Reputation: 7997
I'm a newcomer to Python (3.5) from an R background and I'm struggling a little with the differences in the way dataframes are created and used. In particular I want to create a dataframe using a series of dates for the index. The following experimental code (note the commented out index
) works more or less as I expect:
import pandas as pd
import numpy as np
np.random.seed(123456)
num_periods=5
monthindex=pd.date_range('1/1/2014', periods=num_periods, freq='MS')
dd = pd.DataFrame(data={'date':monthindex,
'c1': pd.Series(np.random.uniform(10, 20, size=num_periods)),
'c2': pd.Series(np.random.uniform(30, 40, size=num_periods))},
# index=monthindex,
)
print(dd)
...and gives me this output:
c1 c2 date
0 11.269698 33.362217 2014-01-01
1 19.667178 34.513765 2014-02-01
2 12.604760 38.402551 2014-03-01
3 18.972365 31.231021 2014-04-01
4 13.767497 35.430262 2014-05-01
...and I can specify the index after creation like this:
dd.index = monthindex
print(dd)
...which gets me this, which looks right:
c1 c2 date
2014-01-01 11.269698 33.362217 2014-01-01
2014-02-01 19.667178 34.513765 2014-02-01
2014-03-01 12.604760 38.402551 2014-03-01
2014-04-01 18.972365 31.231021 2014-04-01
2014-05-01 13.767497 35.430262 2014-05-01
But if I uncomment the index
call in the code above I get the date in the index but I am left with Na values like this:
c1 c2 date
2014-01-01 NaN NaN 2014-01-01
2014-02-01 NaN NaN 2014-02-01
2014-03-01 NaN NaN 2014-03-01
2014-04-01 NaN NaN 2014-04-01
2014-05-01 NaN NaN 2014-05-01
I suspect it may be because the two Series
objects don't share any values with the index but I don't really understand what is going on.
What is happening and how should I specify a date index during the creation of the dataframe rather than tacking it on after the call to DataFrame
?
Upvotes: 0
Views: 65
Reputation: 85512
Using the NumPy arrays directly without creating Series first works:
import pandas as pd
import numpy as np
np.random.seed(123456)
num_periods=5
monthindex=pd.date_range('1/1/2014', periods=num_periods, freq='MS')

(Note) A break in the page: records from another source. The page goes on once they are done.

-- ==== Sys2Proof/Machine/JobRows.lean ====
section
/-! DEFINITION. What ends by itself after a command: kills, partition resets, hatch closes, unseals, phase changes, generation step
boundaries (R203, R268, R299, R318, R319, R344, R223). -/

namespace Sys2Proof.Machine

/-- KILL_DRAIN_DONE: step 2 of the kill scrub has ended; the storage is scrubbed (R203, R249, R319). -/
def execKillDrainDone (part job : Nat) (s : State) : Res :=
  unitOk (decide (part < 12 ∧ job < 16)) <|
  need (s.killDrained part job) s <| .next (s.killScrub part job)

/-- KILL_SCRUB_COMPLETE: the views of the job's tensors have gone at a tick; the pages are zero, and at the next tick the job's entries go and the
job is FREE (R203, R309, R319). -/
def execKillScrubComplete (part job : Nat) (s : State) : Res :=
  unitOk (decide (part < 12 ∧ job < 16)) <|
  need (decide ((s.job part job).stat = .killing) && (s.job part job).viewless && !(s.job part job).scrubbed) s <|
  .next (s.killPages part job)

/-- Nothing that a channel of the partition has issued can still land (R318, step 2). -/
def State.partQuiet (s : State) (p : Nat) : Bool :=
  (s.clustersOf p).all fun cl => (List.range 32).all fun ch => !s.chanBusy cl ch

/-- Step 5: the control cores of the partition are restarted, and each checks its portion of the image; a die or a cluster whose portions never pass
is fenced as at bring-up (R318, R397). -/
def State.restartCores (s : State) (p : Nat) (damaged : List (Nat × Nat × List Byte)) : State :=
  let f := { BringIn.none with damaged := damaged }
  let dies := (s.diesOf p).filter fun d => !s.dieHole d && !s.portionOk f (agentDie d)
  let cls := (s.clustersOf p).filter fun cl => !s.clusterHole cl && !s.portionOk f (agentCluster cl)
  if dies.isEmpty && cls.isEmpty then s else (s.fence dies cls).newShape.writeRoutes

/-- PARTITION_RESET_DONE: every job is FREE; the units take their reset values and the control cores are restarted; STATE becomes READY at the
next tick (R318). -/
def execPartitionResetDone (x : PartReset) (s : State) : Res :=
  unitOk (decide (x.part < 12)) <|
  need (s.resetting x.part && !(s.part x.part).resetOver && ((List.range 16).all fun j => decide ((s.job x.part j).stat = .free))
    && s.partQuiet x.part) s <|
  .next ((s.resetUnits x.part).restartCores x.part x.damaged)

/-- HATCH_CLOSED_DONE: every request that passed its check has landed (R344). -/
def execHatchClosedDone (hatch : Nat) (s : State) : Res :=
  unitOk (decide (hatch < 1024)) <|
  need (decide ((s.hatch hatch).state = 2) && !s.hatchBusy hatch) s <|
  .next ((s.hatchSet hatch 0 2 0).complete? (.hatch hatch) fun _ => .good).turns

/-- UNSEAL_PINS_CLEAR: an unseal that a tick found pinned takes effect (R223). -/
def execUnsealPinsClear (tensor : Nat) (s : State) : Res :=
  unitOk (decide (tensor < 32768)) <|
  need (s.pinsClear tensor && s.seals.any fun w => w.tensor == tensor && w.undo && w.waited) s <|
  .next (s.sealNow ⟨tensor, true, true⟩).turns

/-- PHASE_CHANGE (R268). -/
def execPhaseChange (part : Nat) (s : State) : Res :=
  unitOk (decide (part < 12)) <|
  match (s.part part).request with
  | none => .next s
  | some (ph, glean) => need (s.phaseReady part) s <| .next (s.phaseChange part ph glean).turns

/-- GEN_STEP_BOUNDARY (R299). No step is composed while a phase change waits, or while the host is lost, when the job then stops at the
next tick (R268, R309, R430). A step that was composed leaves its report (R222). -/
def State.genBoundary (s : State) (p : Nat) : State :=
  let j := (s.seqCfg p).job
  let m := s.seqMgr p
  let compose := (s.part p).request.isNone && !s.hostLost
  let s := s.seqBoundary p compose
  let s := if !m.open_ then s else
    let s := s.takeReport p j (m.step - 1)
    s.setSeq p { s.seqMgr p with fb := 0 }
  if s.hostLost then s.setJob p j { s.job p j with stopDue := true } else s

def execGenStepBoundary (part : Nat) (s : State) : Res :=
  unitOk (decide (part < 12)) <|
  need (s.shareEn part && decide ((s.part part).phase = 1) && s.seqEnded part
    && decide ((s.job part (s.seqCfg part).job).stat = .running)) s <|
  .next (s.genBoundary part).turns

end Sys2Proof.Machine
end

dd = pd.DataFrame(data={'date':monthindex,
'c1': np.random.uniform(10, 20, size=num_periods),
'c2': np.random.uniform(30, 40, size=num_periods)},
index=monthindex,
)
print(dd)
Output:
c1 c2 date
2014-01-01 11.269698 33.362217 2014-01-01
2014-02-01 19.667178 34.513765 2014-02-01
2014-03-01 12.604760 38.402551 2014-03-01
2014-04-01 18.972365 31.231021 2014-04-01
2014-05-01 13.767497 35.430262 2014-05-01
The Series come with their own indices that do not match the month index. The NumPy arrays don't have an index and use the index you provide.
Upvotes: 1
Reputation: 394249
Your error here is that by passing Series
as the data type you're effectively re-indexing the df to use those indices and it's trying to align with them, if you use just the values
then it works:
In [61]:
np.random.seed(123456)
num_periods=5
monthindex=pd.date_range('1/1/2014', periods=num_periods, freq='MS')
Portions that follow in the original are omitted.